Self Improving Agent

PassAudited by VirusTotal on May 11, 2026.

Overview

Type: OpenClaw Skill Name: self-improver Version: 3.2.1 The bundle implements a 'self-improving' system that dynamically loads and executes arbitrary Python code from a hooks directory using importlib (`src/hooks.py`), which presents a significant risk of Remote Code Execution (RCE) if the environment is tampered with. Additionally, the agent automatically captures and stores sensitive execution data, including full stack tracebacks and session metadata, into local JSON files (`hooks/error_learning.py`, `hooks/session_learning.py`). While these capabilities are consistent with the stated purpose of a learning agent and no active data exfiltration was found, the combination of arbitrary code execution and sensitive data collection is inherently high-risk.

Findings (0)

Artifact-based informational review of SKILL.md, metadata, install specs, static scan signals, and capability signals.
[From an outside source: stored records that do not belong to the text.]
/-- `set 2,(ix+*),e` (R295). -/
def exec_set_2_mixd_e (d : Byte) (s : State) : Host.Outcome State Fault Refusal :=
  mapMem 4 (setBit 2) (.idx .ix d) (some .e) s

/-- `set 2,(ix+*),h` (R295). -/
def exec_set_2_mixd_h (d : Byte) (s : State) : Host.Outcome State Fault Refusal :=
  mapMem 4 (setBit 2) (.idx .ix d) (some .h) s

/-- `set 2,(ix+*),l` (R295). -/
def exec_set_2_mixd_l (d : Byte) (s : State) : Host.Outcome State Fault Refusal :=
  mapMem 4 (setBit 2) (.idx .ix d) (some .l) s

/-- `set 2,(ix+*)` (R295). -/
def exec_set_2_mixd (d : Byte) (s : State) : Host.Outcome State Fault Refusal :=
  mapMem 4 (setBit 2) (.idx .ix d) none s

/-- `set 2,(ix+*),a` (R295). -/
def exec_set_2_mixd_a (d : Byte) (s : State) : Host.Outcome State Fault Refusal :=
  mapMem 4 (setBit 2) (.idx .ix d) (some .a) s

/-- `set 3,(ix+*),b` (R295). -/
def exec_set_3_mixd_b (d : Byte) (s : State) : Host.Outcome State Fault Refusal :=
  mapMem 4 (setBit 3) (.idx .ix d) (some .b) s

/-- `set 3,(ix+*),c` (R295). -/
def exec_set_3_mixd_c (d : Byte) (s : State) : Host.Outcome State Fault Refusal :=
  mapMem 4 (setBit 3) (.idx .ix d) (some .c) s

/-- `set 3,(ix+*),d` (R295). -/
def exec_set_3_mixd_d (d : Byte) (s : State) : Host.Outcome State Fault Refusal :=
  mapMem 4 (setBit 3) (.idx .ix d) (some .d) s

/-- `set 3,(ix+*),e` (R295). -/
def exec_set_3_mixd_e (d : Byte) (s : State) : Host.Outcome State Fault Refusal :=
  mapMem 4 (setBit 3) (.idx .ix d) (some .e) s

/-- `set 3,(ix+*),h` (R295). -/
def exec_set_3_mixd_h (d : Byte) (s : State) : Host.Outcome State Fault Refusal :=
  mapMem 4 (setBit 3) (.idx .ix d) (some .h) s

/-- `set 3,(ix+*),l` (R295). -/
def exec_set_3_mixd_l (d : Byte) (s : State) : Host.Outcome State Fault Refusal :=
  mapMem 4 (setBit 3) (.idx .ix d) (some .l) s

/-- `set 3,(ix+*)` (R295). -/
def exec_set_3_mixd (d : Byte) (s : State) : Host.Outcome State Fault Refusal :=
  mapMem 4 (setBit 3) (.idx .ix d) none s

/-- `set 3,(ix+*),a` (R295). -/
def exec_set_3_mixd_a (d : Byte) (s : State) : Host.Outcome State Fault Refusal :=
  mapMem 4 (setBit 3) (.idx .ix d) (some .a) s

/-- `set 4,(ix+*),b` (R295). -/
def exec_set_4_mixd_b (d : Byte) (s : State) : Host.Outcome State Fault Refusal :=
  mapMem 4 (setBit 4) (.idx .ix d) (some .b) s

/-- `set 4,(ix+*),c` (R295). -/
def exec_set_4_mixd_c (d : Byte) (s : State) : Host.Outcome State Fault Refusal :=
  mapMem 4 (setBit 4) (.idx .ix d) (some .c) s

/-- `set 4,(ix+*),d` (R295). -/
def exec_set_4_mixd_d (d : Byte) (s : State) : Host.Outcome State Fault Refusal :=
  mapMem 4 (setBit 4) (.idx .ix d) (some .d) s

/-- `set 4,(ix+*),e` (R295). -/
def exec_set_4_mixd_e (d : Byte) (s : State) : Host.Outcome State Fault Refusal :=
  mapMem 4 (setBit 4) (.idx .ix d) (some .e) s

/-- `set 4,(ix+*),h` (R295). -/
def exec_set_4_mixd_h (d : Byte) (s : State) : Host.Outcome State Fault Refusal :=
  mapMem 4 (setBit 4) (.idx .ix d) (some .h) s

/-- `set 4,(ix+*),l` (R295). -/
def exec_set_4_mixd_l (d : Byte) (s : State) : Host.Outcome State Fault Refusal :=
  mapMem 4 (setBit 4) (.idx .ix d) (some .l) s

/-- `set 4,(ix+*)` (R295). -/
def exec_set_4_mixd (d : Byte) (s : State) : Host.Outcome State Fault Refusal :=
  mapMem 4 (setBit 4) (.idx .ix d) none s

/-- `set 4,(ix+*),a` (R295). -/
def exec_set_4_mixd_a (d : Byte) (s : State) : Host.Outcome State Fault Refusal :=
  mapMem 4 (setBit 4) (.idx .ix d) (some .a) s

/-- `set 5,(ix+*),b` (R295). -/
def exec_set_5_mixd_b (d : Byte) (s : State) : Host.Outcome State Fault Refusal :=
  mapMem 4 (setBit 5) (.idx .ix d) (some .b) s

/-- `set 5,(ix+*),c` (R295). -/
def exec_set_5_mixd_c (d : Byte) (s : State) : Host.Outcome State Fault Refusal :=
  mapMem 4 (setBit 5) (.idx .ix d) (some .c) s

/-- `set 5,(ix+*),d` (R295). -/
def exec_set_5_mixd_d (d : Byte) (s : State) : Host.Outcome State Fault Refusal :=
  mapMem 4 (setBit 5) (.idx .ix d) (some .d) s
ClawScan does not execute the skill or run runtime probes.

What this means

Private or sensitive interaction details could be retained locally and influence future sessions, and a bad or manipulated learning could persist across tasks.

Why it was flagged

The skill explicitly stores derived conversation and user-preference data as persistent memory, which can later be reused by the agent.

Skill content
Session Learning ... Learns from: Conversation patterns, user preferences ... Stored in: `learnings/sessions.json`
Recommendation

Disable or gate auto-learning/auto-apply by default, review stored learnings before reuse, sanitize error/session data, and provide clear retention and deletion controls.

What this means

A mistaken, low-quality, or poisoned learning from one interaction could affect later work until the user finds and removes it.

Why it was flagged

The recommended automated workflow can carry a learned behavior from one session into future startup and session flows without a clearly documented containment or review step.

Skill content
"auto_learn": true, "auto_apply": true, "learn_after_session": true, "apply_on_startup": true
Recommendation

Require explicit user approval before applying new learnings, add rollback/reset controls, and separate experimental learnings from trusted production behavior.

What this means

Hook files can change agent behavior and, depending on implementation, may execute Python code during normal runs.

Why it was flagged

The hook system is purpose-aligned, but auto-loading and applying hook code from a workspace path is a powerful mechanism that users should inspect before enabling.

Skill content
hooks.apply_all()  # Apply all hooks ... "auto_load": true, "custom_hooks_path": "./hooks"
Recommendation

Inspect all hook files, avoid enabling untrusted custom hook paths, and prefer an allowlist or approval prompt before hooks run automatically.

What this means

Users may have to rely on an external repository or local code review to know exactly what is being installed and run.

Why it was flagged

The registry metadata does not provide a clear trusted source or install contract, while the artifacts include code and documentation for cloning/installing a Python package.

Skill content
Source: unknown; Homepage: none; Install specifications: No install spec
Recommendation

Install only from a trusted, reviewed source; verify the repository and dependencies; and prefer a declared, reproducible install specification.